theorem releaseJobs_keeps {m : Nat} {s0 : State} (hm : m.land 1075930118 = 1075930118) (s : State) (h_s : Keeps m s0 s) :
    Keeps m s0 (releaseJobs s) := by
  unfold releaseJobs
  repeat' first
    | with_reducible assumption
    | intro _
    | (extract_lets -underBinder +onlyGivenNames x; first
      | (guard_hyp x : State := _; refine (fun (hx : Keeps m s0 x) => ?_) ?_ <;> [clear_value x; subst x])
      | clear_value x)
    | with_reducible refine forEach_keeps (landTrans hm (by decide)) _ _ _ ?_ ?_
    | with_reducible refine sjStart_keeps (landTrans hm (by decide)) _ _ ?_
    | with_reducible refine releaseGroup_keeps (landTrans hm (by decide)) _ _ ?_
    | with_reducible refine State.set_keeps (landTrans hm (by decide)) _ _ _ _ _ ?_
    | with_reducible refine ite_keeps ?_ ?_

theorem fabricRelease_keeps {m : Nat} {s0 : State} (hm : m.land 615256386566 = 615256386566) (s : State) (h_s : Keeps m s0 s) :
    Keeps m s0 (fabricRelease s) := by
  unfold fabricRelease
  repeat' first
    | with_reducible assumption
    | (extract_lets -underBinder +onlyGivenNames x; first
      | (guard_hyp x : State := _; refine (fun (hx : Keeps m s0 x) => ?_) ?_ <;> [clear_value x; subst x])
      | clear_value x)
    | with_reducible refine releaseJobs_keeps (landTrans hm (by decide)) _ ?_
    | with_reducible refine takeInc_keeps (landTrans hm (by decide)) _ _ ?_
    | with_reducible refine State.set_keeps (landTrans hm (by decide)) _ _ _ _ _ ?_
    | with_reducible refine stampStep_keeps (landTrans hm (by decide)) _ _ ?_
    | with_reducible refine toStage_keeps (landTrans hm (by decide)) _ _ ?_
    | with_reducible refine ite_keeps ?_ ?_
    | split
    | fail_if_no_progress (with_reducible refine upd_vig (landTrans hm (by decide)) _ ?_)

theorem execFabricRelease_keeps {m : Nat} {s0 : State} (hm : m.land 615256386566 = 615256386566) (s : State) (h_s : Keeps m s0 s) :
    KeepsX m s0 (execFabricRelease s) :=
  next_keeps (fabricRelease_keeps hm _ h_s)

theorem loadAll_keeps {m : Nat} {s0 : State} (hm : m.land 35184373195780 = 35184373195780) (r : List Bytes) (r1 : State) (h_r1 : Keeps m s0 r1) :
    Keeps2 m s0 (loadAll r r1) := by
  induction r generalizing r1 with
  | nil =>
    unfold loadAll
    repeat' first
      | with_reducible assumption
      | with_reducible refine pair2 ?_
  | cons b t ih =>
    unfold loadAll
    repeat' first
      | with_reducible assumption
      | with_reducible apply ih
      | (extract_lets -underBinder +onlyGivenNames x; guard_hyp x : Bool × State := _; refine (fun (hx : Keeps2 m s0 x) => ?_) ?_ <;> [clear_value x; subst x])
      | with_reducible refine loadDirect_keeps (landTrans hm (by decide)) _ _ ?_
      | with_reducible refine ite_keeps2 ?_ ?_
      | with_reducible exact Keeps2.of ‹_›
      | with_reducible refine pair2 ?_

theorem firmwareStep_keeps {m : Nat} {s0 : State} (hm : m.land 70368742080494 = 70368742080494) (s : State) (ok : Bool) (key : BitVec 64) (mgmt : Bytes) (cp : Bytes) (images : List Bytes) (h_s : Keeps m s0 s) :
    Keeps m s0 (firmwareStep s ok key mgmt cp images) := by
  unfold firmwareStep
  repeat' first
    | with_reducible assumption
    | intro _
    | (extract_lets -underBinder +onlyGivenNames x; first
      | (guard_hyp x : State := _; refine (fun (hx : Keeps m s0 x) => ?_) ?_ <;> [clear_value x; subst x])
      | (guard_hyp x : Bool × State := _; refine (fun (hx : Keeps2 m s0 x) => ?_) ?_ <;> [clear_value x; subst x])
      | clear_value x)
    | with_reducible refine vigFail_keeps (landTrans hm (by decide)) _ _ ?_
    | with_reducible refine homeWrite_keeps (landTrans hm (by decide)) _ _ _ _ ?_
    | with_reducible refine jrnlStart_keeps (landTrans hm (by decide)) _ ?_
    | with_reducible refine forEach_keeps (landTrans hm (by decide)) _ _ _ ?_ ?_
    | with_reducible refine journal_keeps (landTrans hm (by decide)) _ _ ?_
    | with_reducible refine setCore_keeps (landTrans hm (by decide)) _ _ _ ?_
    | with_reducible refine loadAll_keeps (landTrans hm (by decide)) _ _ ?_
    | with_reducible refine endStep_keeps (landTrans hm (by decide)) _ _ ?_
    | with_reducible refine mgeStart_keeps (landTrans hm (by decide)) _ ?_
    | with_reducible refine ite_keeps ?_ ?_
    | with_reducible exact Keeps2.of ‹_›
    | fail_if_no_progress (with_reducible refine upd_sealKey_cpFw (landTrans hm (by decide)) _ _ ?_)

theorem execFirmware_keeps {m : Nat} {s0 : State} (hm : m.land 70368742080494 = 70368742080494) (digestsOk : Bool) (key : BitVec 64) (mgmtFw : Bytes) (cpFw : Bytes) (images : List Bytes) (s : State) (h_s : Keeps m s0 s) :
    KeepsX m s0 (execFirmware digestsOk key mgmtFw cpFw images s) :=
  next_keeps (firmwareStep_keeps hm _ _ _ _ _ _ h_s)

theorem firmwareTimeout_keeps {m : Nat} {s0 : State} (hm : m.land 70367668338670 = 70367668338670) (s : State) (h_s : Keeps m s0 s) :
    Keeps m s0 (firmwareTimeout s) := by
  unfold firmwareTimeout
  repeat' first
    | with_reducible assumption
    | with_reducible refine vigFail_keeps (landTrans hm (by decide)) _ _ ?_
    | with_reducible refine ite_keeps ?_ ?_
    | with_reducible refine Keeps2.of (takeFree_keeps (landTrans hm (by decide)) _ ?_)

theorem execFirmwareTimeout_keeps {m : Nat} {s0 : State} (hm : m.land 70367668338670 = 70367668338670) (s : State) (h_s : Keeps m s0 s) :
    KeepsX m s0 (execFirmwareTimeout s) :=
  next_keeps (firmwareTimeout_keeps hm _ h_s)

theorem functionsStep_keeps {m : Nat} {s0 : State} (hm : m.land 70367668338670 = 70367668338670) (s : State) (h_s : Keeps m s0 s) :
    Keeps m s0 (functionsStep s) := by
  unfold functionsStep
  repeat' first
    | with_reducible assumption
    | (extract_lets -underBinder +onlyGivenNames x; guard_hyp x : State := _; refine (fun (hx : Keeps m s0 x) => ?_) ?_ <;> [clear_value x; subst x])
    | with_reducible refine hostStart_keeps (landTrans hm (by decide)) _ ?_
    | with_reducible refine sectBegin_keeps (landTrans hm (by decide)) _ _ ?_
    | with_reducible refine vigFail_keeps (landTrans hm (by decide)) _ _ ?_
    | with_reducible refine ite_keeps ?_ ?_

theorem execFunctions_keeps {m : Nat} {s0 : State} (hm : m.land 70367668338670 = 70367668338670) (s : State) (h_s : Keeps m s0 s) :
    KeepsX m s0 (execFunctions s) :=
  next_keeps (functionsStep_keeps hm _ h_s)

theorem joinRetry_keeps {m : Nat} {s0 : State} (hm : m.land 550829555712 = 550829555712) (s : State) (h_s : Keeps m s0 s) :
    Keeps m s0 (joinRetry s) := by
  unfold joinRetry
  repeat' first
    | with_reducible assumption
    | (extract_lets -underBinder +onlyGivenNames x; clear_value x)
    | with_reducible refine askJoin_keeps (landTrans hm (by decide)) _ ?_
    | with_reducible refine ite_keeps ?_ ?_

theorem execJoinRetry_keeps {m : Nat} {s0 : State} (hm : m.land 550829555712 = 550829555712) (s : State) (h_s : Keeps m s0 s) :
    KeepsX m s0 (execJoinRetry s) :=
  next_keeps (joinRetry_keeps hm _ h_s)

theorem joinWaitExpiry_keeps {m : Nat} {s0 : State} (hm : m.land 550829555716 = 550829555716) (s : State) (h_s : Keeps m s0 s) :
    Keeps m s0 (joinWaitExpiry s) := by
  unfold joinWaitExpiry
  repeat' first
    | with_reducible assumption
    | (extract_lets -underBinder +onlyGivenNames x; guard_hyp x : State := _; refine (fun (hx : Keeps m s0 x) => ?_) ?_ <;> [clear_value x; subst x])
    | with_reducible refine toStage_keeps (landTrans hm (by decide)) _ _ ?_
    | with_reducible refine askJoin_keeps (landTrans hm (by decide)) _ ?_
    | with_reducible refine State.set_keeps (landTrans hm (by decide)) _ _ _ _ _ ?_
    | with_reducible refine ite_keeps ?_ ?_

theorem execJoinWaitExpiry_keeps {m : Nat} {s0 : State} (hm : m.land 550829555716 = 550829555716) (s : State) (h_s : Keeps m s0 s) :
    KeepsX m s0 (execJoinWaitExpiry s) :=
  next_keeps (joinWaitExpiry_keeps hm _ h_s)

theorem junctionOut_keeps {m : Nat} {s0 : State} (hm : m.land 2052 = 2052) (s : State) (n : ℕ) (h_s : Keeps m s0 s) :
    Keeps m s0 (junctionOut s n) := by
  unfold junctionOut
  repeat' first
    | with_reducible assumption
    | (extract_lets -underBinder +onlyGivenNames x; clear_value x)
    | with_reducible refine markSuspect_keeps (landTrans hm (by decide)) _ _ ?_
    | with_reducible refine setCore_keeps (landTrans hm (by decide)) _ _ _ ?_
    | with_reducible refine ite_keeps ?_ ?_

theorem execJunctionOutOfRange_keeps {m : Nat} {s0 : State} (hm : m.land 2052 = 2052) (n : ℕ) (s : State) (h_s : Keeps m s0 s) :
    KeepsX m s0 (execJunctionOutOfRange n s) := by
  unfold execJunctionOutOfRange
  repeat' first
    | with_reducible assumption
    | with_reducible refine junctionOut_keeps (landTrans hm (by decide)) _ _ ?_
    | with_reducible refine ite_keeps ?_ ?_
    | with_reducible refine next_keeps ?_

theorem memoryStep_keeps {m : Nat} {s0 : State} (hm : m.land 618475290630 = 618475290630) (s : State) (trained : BitVec 16) (h_s : Keeps m s0 s) :
    Keeps m s0 (memoryStep s trained) := by
  unfold memoryStep
  repeat' first
    | with_reducible assumption
    | intro _
    | (extract_lets -underBinder +onlyGivenNames x; first
      | (guard_hyp x : State := _; refine (fun (hx : Keeps m s0 x) => ?_) ?_ <;> [clear_value x; subst x])
      | clear_value x)
    | with_reducible refine State.set_keeps (landTrans hm (by decide)) _ _ _ _ _ ?_
    | with_reducible refine forEach_keeps (landTrans hm (by decide)) _ _ _ ?_ ?_
    | with_reducible refine memchStart_keeps (landTrans hm (by decide)) _ _ ?_
    | with_reducible refine faultFn_keeps (landTrans hm (by decide)) _ _ _ ?_
    | with_reducible refine setStripe_keeps (landTrans hm (by decide)) _ _ _ ?_
    | with_reducible refine setClusterQuota_keeps (landTrans hm (by decide)) _ ?_
    | with_reducible refine vigHalt_keeps (landTrans hm (by decide)) _ ?_
    | with_reducible refine endStep_keeps (landTrans hm (by decide)) _ _ ?_
    | with_reducible refine ite_keeps ?_ ?_

theorem execMemory_keeps {m : Nat} {s0 : State} (hm : m.land 618475290630 = 618475290630) (trained : BitVec 16) (s : State) (h_s : Keeps m s0 s) :
    KeepsX m s0 (execMemory trained s) :=
  next_keeps (memoryStep_keeps hm _ _ h_s)

theorem perst_keeps {m : Nat} {s0 : State} (hm : m.land 549755813892 = 549755813892) (s : State) (low : Bool) (h_s : Keeps m s0 s) :
    Keeps m s0 (perst s low) := by
  unfold perst
  repeat' first
    | with_reducible assumption
    | (extract_lets -underBinder +onlyGivenNames x; first
      | (guard_hyp x : State := _; refine (fun (hx : Keeps m s0 x) => ?_) ?_ <;> [clear_value x; subst x])
      | clear_value x)
    | with_reducible refine State.set_keeps (landTrans hm (by decide)) _ _ _ _ _ ?_
    | with_reducible refine ite_keeps ?_ ?_
    | fail_if_no_progress (with_reducible refine upd_vig (landTrans hm (by decide)) _ ?_)

theorem execPerst_keeps {m : Nat} {s0 : State} (hm : m.land 549755813892 = 549755813892) (low : Bool) (s : State) (h_s : Keeps m s0 s) :
    KeepsX m s0 (execPerst low s) :=
  next_keeps (perst_keeps hm _ _ h_s)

== Exercise instructions ==
Scan the records for the word "digestsOk" and copy every line where it is found.

== Output of the task ==
theorem execFirmware_keeps {m : Nat} {s0 : State} (hm : m.land 70368742080494 = 70368742080494) (digestsOk : Bool) (key : BitVec 64) (mgmtFw : Bytes) (cpFw : Bytes) (images : List Bytes) (s : State) (h_s : Keeps m s0 s) :
    KeepsX m s0 (execFirmware digestsOk key mgmtFw cpFw images s) :=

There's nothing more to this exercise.